INSTRUCTIONS FOR THE TASK: When a line below contains the string "sampleNow", show that line.

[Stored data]
★ ★ ★ ★ ★
-- ==== Sys2Proof/Machine/Align.lean ====
section
/-! DEFINITION. Alignment and frame synchronisation (chapter 4): the states of SYNC and FSYNC sources, the frame stores, and
`ES_ALIGN`. -/
namespace Sys2Proof.Machine

/-! ### States (R109) -/

def alUNUSED : Nat := 0
def alSEEKING : Nat := 1
def alALIGNED : Nat := 2
def alOUTSIDE : Nat := 3
def alLOST : Nat := 4
def alFILLING : Nat := 5
def alFORMAT : Nat := 6

def State.alState (s : State) (p : Nat) : Nat := s.fld F.ES_ALIGN_STAT_STATE p

def State.setAl (s : State) (p n : Nat) : State := s.setNotify F.ES_ALIGN_STAT_STATE p n

def Src.rest (p : Nat) (entry : W) : Src := ⟨p, entry, 0, 0, [], none, none, 0, false, false, 0, false, 0, true, 0, 0, 0⟩

def State.src (s : State) (p : Nat) : Src := (s.al.srcs.find? fun x => x.port == p).getD (Src.rest p (s.align p))

def State.setSrc (s : State) (x : Src) : State :=
  { s with al := { s.al with srcs := x :: s.al.srcs.filter fun y => !(y.port == x.port) } }

def State.dropSrc (s : State) (p : Nat) : State :=
  { s with al := { s.al with srcs := s.al.srcs.filter fun y => !(y.port == p) } }

/-- The die that terminates a source. -/
def State.srcDie (s : State) (p : Nat) : Nat := pDie (s.port false p)

/-- The audio slips of a source forgotten: its audio delay is set anew (R103). -/
def State.dropSlips (s : State) (p : Nat) : State :=
  { s with au := { s.au with slips := s.au.slips.filter fun x => !(x.p == p) } }

/-- A source starts from the beginning: SEEKING, or FILLING with an empty store (R100, R105). A picture read before is not repeated while
the store fills (DESIGN CHOICE, log 149: R105 does not say what a source that returns before LOSSHOLD ends shows meanwhile). -/
def State.alignStart (s : State) (p : Nat) : State :=
  let v := s.align p
  let x := s.src p
  let s := s.setSrc { Src.rest p v with black := x.black, heard := !alFSYNC v, wait := x.wait }
  let s := ((s.setFld F.ES_ALIGN_STAT_UNREAD p 0).setFld F.ES_ALIGN_STAT_DELAY p 0).dropSlips p
  let s := if alFSYNC v then s.setFld F.ES_ALIGN_STAT_OFFSET p 0 else s
  s.setAl p (if alFSYNC v then alFILLING else alSEEKING)

/-- A source's entry changed at a publication: it starts where it became valid or changed, and ends where it no longer is (R100). -/
def State.alignPort (s : State) (p : Nat) : State :=
  if pValid (s.port false p) then (s.setSrc (Src.rest p (s.align p))).alignStart p
  else (s.dropSrc p).setAl p alUNUSED

/-- At a picture boundary the entry last written applies; a change of timing starts the source again (R107). Where DEPTH or AUDIO of an FSYNC
source changes, the pictures held and STATE stay (DESIGN CHOICE, log 176: the rule does not say what becomes of them). -/
def State.alignBoundary (s : State) (p : Nat) : State :=
  let s := { s with al := { s.al with hurt := s.al.hurt.filter fun y => !(y.1 == p && y.2.1 == 0) } }
  let x := s.src p
  let v := s.align p
  if x.entry = v then s
  else if alFSYNC x.entry != alFSYNC v then s.alignStart p
  else s.setSrc { x with entry := v }

/-! ### Locked sources (R97–R100) -/

/-- An offset lies in the window of `entry`: from −W/8 lines to +G blocks (R98). -/
def State.inWindow (s : State) (entry : W) (fmt : Nat) (offset : Int) : Bool :=
  match format fmt with
  | none => false
  | some f =>
    offset ≤ s.fld F.ES_ALIGN_GUARD_GUARD 0
      && -(offset * blockUnits * (f.num * f.lines * 8 : Nat)) ≤ (windowOf entry fmt * f.lineD : Nat)

/-- A source enters LOST or FORMAT (R105): its record; a SYNC source goes to black at the next switch line, an FSYNC one repeats
its last complete picture. -/
def State.alignFail (s : State) (p st code p2 : Nat) : State :=
  if s.alState p = st then s
  else
    let x := s.src p
    let x := if alFSYNC x.entry then
        { x with reading := x.unread.getLast?.orElse fun _ => x.reading, unread := [], lossRep := 0, inside := 0, whole := 0, good := false }
      else { x with black := true, inside := 0, whole := 0, good := false }
    let s := (s.setSrc x).setAl p st
    s.raise code (s.srcDie p) p p2 0

/-- The house sample at which a fade that begins now starts (R105). -/
def State.sampleNow (s : State) : Nat := s.house * 48000 / secUnits

/-- A source's audio begins to fade in, or out, unless it does already. -/
def State.hearSrc (s : State) (p : Nat) (on : Bool) : State :=
  let x := s.src p
  if x.heard = on then s else s.setSrc { x with heard := on, fadeAt := s.sampleNow }

/-- How much of a source's embedded audio is heard at a house sample, in 64ths (R105): a SYNC source's none while it is lost. -/
def State.srcLevel (s : State) (p n : Nat) : Nat :=
  let x := s.src p
  if alFSYNC x.entry then (if x.heard then min 64 (n + 1 - x.fadeAt) else 64 - min 64 (n + 1 - x.fadeAt))
  else if s.alState p = alLOST ∨ s.alState p = alFORMAT then 0 else 64

/-- The FRAME frame last received of a source gives the capture time in units of house time (R97); none: the source comes in on a
transport of this part. -/
def State.frameCapture (s : State) (p : Nat) : Option (Nat × Nat) :=
  if s.rxTable || pLocal (s.port false p) then none
  else (s.rxStream p).frame.map fun x => (x.1, (x.2.1 * 1000000000 + x.2.2) * nsUnits)

/-- The offset of a source (R97): the capture time of its first carried line less the house time of that line in the nearest frame, in
blocks to the nearest whole one (DEDUCED, log 155). -/
def captureOffset (f : Format) (capture : Nat) : Int :=
  let at_ := fun n => (f.lineStart (n * f.lines + f.first1 - 1) : Int)
  let n := f.lineAt capture / f.lines
  let far := fun m => ((capture : Int) - at_ m).natAbs
  let m := [n - 1, n, n + 1].foldl (fun b m => if far m < far b then m else b) n
  roundDiv ((capture : Int) - at_ m) blockUnits

/-- The offset that a picture of a source has (R97): by its FRAME frame's capture time; `capture`, in ns, is that time where the source comes in
on a transport of this part, which stamps it (R46). -/
def State.pictureOffset (s : State) (p capture : Nat) : Int :=
  match format (pFormat (s.port false p)) with
  | some f => captureOffset f (((s.frameCapture p).map (·.2)).getD (capture * nsUnits))
  | none => 0

/-- I24, saturating. -/
def sat24 (v : Int) : Nat := unsigned 24 (max (-8388608) (min 8388607 v))

/-- A picture of a SYNC source measured (R97, R100, R105). -/
def State.syncPicture (s : State) (p : Nat) (offset : Int) (missing : Nat) : State :=
  let s := if s.alState p = alLOST ∨ s.alState p = alFORMAT then s.setAl p alSEEKING else s
  let s := s.setFld F.ES_ALIGN_STAT_OFFSET p (sat24 offset)
  let s := s.bump F.ES_ALIGN_STAT_CONCEALED p missing
  let x := s.src p
  let inn := s.inWindow x.entry (pFormat (s.port false p)) offset
  let inside := if inn then min 2 (x.inside + 1) else 0
  let whole := if inn && missing == 0 then min 2 (x.whole + 1) else 0
  let s := s.setSrc { x with inside := inside, whole := whole, black := x.black && whole < 2, good := missing ≤ 16 }
  let st := s.alState p
  if !inn then
    if st = alOUTSIDE then s
    else (s.setAl p alOUTSIDE).raise 0x2801 (s.srcDie p) p (unsigned 32 offset) 0
  else if st = alOUTSIDE then (if 2 ≤ inside then s.setAl p alALIGNED else s)
  else s.setAl p alALIGNED

/-- PICTURES (R109). -/
def State.countPicture (s : State) (p : Nat) : State :=
  s.setFld F.ES_ALIGN_STAT_PICTURES p ((s.fld F.ES_ALIGN_STAT_PICTURES p + 1) % 65536)

/-- SOURCE_PICTURE: a picture of a source has been received. -/
def State.sourcePicture (s : State) (p capture missing : Nat) (alien : Option Nat) : State :=
  if !pValid (s.port false p) then s
  else if s.isOut .port (s.srcDie p) p then s.countPicture p
  else
    let s := s.alignBoundary p
    match alien with
    | some f => (s.countPicture p).alignFail p alFORMAT 0x2803 f
    | none => if alFSYNC (s.src p).entry then s else (s.countPicture p).syncPicture p (s.pictureOffset p capture) missing

/-- No essence frame of a source for two line periods (R105). -/
def State.sourceLost (s : State) (p : Nat) : State :=
  if !pValid (s.port false p) then s else s.alignFail p alLOST 0x2802 0

/-! ### Frame stores (R101–R105) -/

/-- A valid FSYNC source. -/
def State.storeRuns (s : State) (p : Nat) : Bool := pValid (s.port false p) && alFSYNC (s.src p).entry

def Src.depth (x : Src) : Nat := F.ES_ALIGN_DEPTH.of x.entry

/-- The oldest unread picture is discarded (R101). -/
def State.dropOldest (s : State) (p : Nat) : State :=
  let x := s.src p
  (s.setSrc { x with unread := x.unread.drop 1 }).bump F.ES_ALIGN_STAT_DROPS p 1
★ ★ ★ ★ ★
YOUR SOLUTION:
def State.sampleNow (s : State) : Nat := s.house * 48000 / secUnits
  if x.heard = on then s else s.setSrc { x with heard := on, fadeAt := s.sampleNow }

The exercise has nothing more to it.